# What about NJ?



## haali (Dec 23, 2010)

What about NJ? Any body from NJ and got his/her results?


----------



## Icepilot29 (Dec 23, 2010)

nothing yet.


----------



## ma0178 (Dec 25, 2010)

Hi,

I tried to Login at NCEES &amp; showing results not updated....

I am aslo waiting for FE results

Good Luck


----------



## haali (Dec 25, 2010)

ma0178 said:


> Hi,I tried to Login at NCEES &amp; showing results not updated....
> 
> I am aslo waiting for FE results
> 
> Good Luck


Same here


----------



## haali (Dec 30, 2010)

haali said:


> ma0178 said:
> 
> 
> > Hi,I tried to Login at NCEES &amp; showing results not updated....
> ...


For all NJians results are published in Ncees u just have to log in with ur email and password. I passed and wish u all good luck


----------



## JJFO (Dec 30, 2010)

Jersey got em before NY did?

What is this world coming to?


----------



## haali (Jan 2, 2011)

Did any body received NJ law exam by mail yet?


----------



## haali (Jan 17, 2011)

haali said:


> Did any body received NJ law exam by mail yet?


Any mail yet?


----------



## haali (Jan 28, 2011)

Any body received the law exam yet?


----------



## NJEIT (Feb 2, 2011)

I passed the FE but failed the Law exam during the October tests. I received the package stating that I need to register for the next EIT exam in order to get another law exam (specifically it states "You cannot schedule with Engineering Examination Services (EES) for the Law examination without scheduling for a national exam). It also says the board will contact me.

I called up the board and they stated that they were only up to the "H"'s for mailing out the information. The deadline for registering is February 18th, 2011.

I tried to ask the lady at the NJ board but she did not listen to my question.

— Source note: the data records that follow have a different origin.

-- ==== Sys2Proof/Certificates/Slice0/Obligations.lean ====
section
/-! DEFINITION. The statements for the provers. A statement whose docstring names a spec decision (D<n> of
92_eei_decisions.md) or a log entry rests on that choice; a statement about an instruction says of every
form of it either what state it leaves or which fault it takes. -/

namespace Sys2Proof.Claims

open Sys2Proof.Machine

/-! Terms of the statements. -/

/-- I after the fetch: past one cell, or two (40_step_fsm.md R143, R144). -/
def postFetchI (o : Operands) (s : State) : Cell := s.regI + (if o.takesImmediate then 2 else 1)

/-- S after STACK_ADJ (40_step_fsm.md R147, R148). -/
def adjustedS (e : SideEffect) (s : State) : Cell :=
  match e with
  | .postIncStack => s.regS + 1
  | .preDecStack => s.regS - 1
  | .none | .postIncBase => s.regS

/-- The state after the fetch: only I differs. The source is resolved in it. -/
def fetched (o : Operands) (s : State) : State := { s with regI := postFetchI o s }

/-- The state after STACK_ADJ: only I and S differ. The target is resolved in it. -/
def adjusted (o : Operands) (s : State) : State :=
  { s with regI := postFetchI o s, regS := adjustedS o.sideEffect s }

/-- The source value of an instruction, none for the mode `None`. -/
def sourceValue (o : Operands) (s : State) : Option Cell := srcValue o (fetched o s)

/-- The target location of an instruction. -/
def targetLoc (o : Operands) (s : State) : Loc := tgtLoc o (adjusted o s)

/-- The target's value, none where the target is no location. -/
def targetValue (o : Operands) (s : State) : Option Cell := (adjusted o s).readLoc (targetLoc o s)

/-- F after phase FLAGS: as it was, or with the three flags written. -/
def flagsPut (s : State) : Option FlagBits → Cell
  | none => s.regF
  | some b => flagWrite s.cfg.flagMask s.regF b

/-- A register after FLAGS and the write of `v` to a location: F first takes the flags; a register
target takes `v`; a flag target sets or clears its bit. `s` is the state after STACK_ADJ. -/
def regWritten (s : State) (fl : Option FlagBits) (loc : Loc) (v : Cell) (r : Reg) : Cell :=
  match loc with
  | .reg q => if q = r then v else if r = .f then flagsPut s fl else s.reg r
  | .flag x =>
    if r = .f then
      if v = 0 then flagsPut s fl &&& ~~~(flagMaskOf s.cfg.flagMask x)
      else flagsPut s fl ||| flagMaskOf s.cfg.flagMask x
    else s.reg r
  | .mem _ | .imm _ | .none => if r = .f then flagsPut s fl else s.reg r

/-- A memory cell after the write of `v` to a location: the target cell and no other; a program cell
keeps its value, PORT takes the output bits only. -/
def cellWritten (s : State) (loc : Loc) (v : Cell) (a : Cell) : Cell :=
  match loc with
  | .mem b =>
    if a ≠ b ∨ 0o30 ≤ a.toNat then s.read a
    else if a = s.cfg.ioMap.port then
      (s.read a &&& ~~~(s.read s.cfg.ioMap.dir)) ||| (v &&& s.read s.cfg.ioMap.dir)
    else v
  | .reg _ | .flag _ | .imm _ | .none => s.read a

Do I need to register for the next exam in order to get my LAW exam, or do I just wait for her to send me the law exam and potentially miss the registration date for the next exam.


----------



## avd (Feb 3, 2011)

NJEIT said:


> I passed the FE but failed the Law exam during the October tests. I received the package stating that I need to register for the next EIT exam in order to get another law exam (specifically it states "You cannot schedule with Engineering Examination Services (EES) for the Law examination without scheduling for a national exam). It also says the board will contact me.
> I called up the board and they stated that they were only up to the "H"'s for mailing out the information. The deadline for registering is February 18th, 2011.
> 
> I tried to ask the lady at the NJ board but she did not listen to my question.
> ...


call the board, ask them to mail you another exam.


----------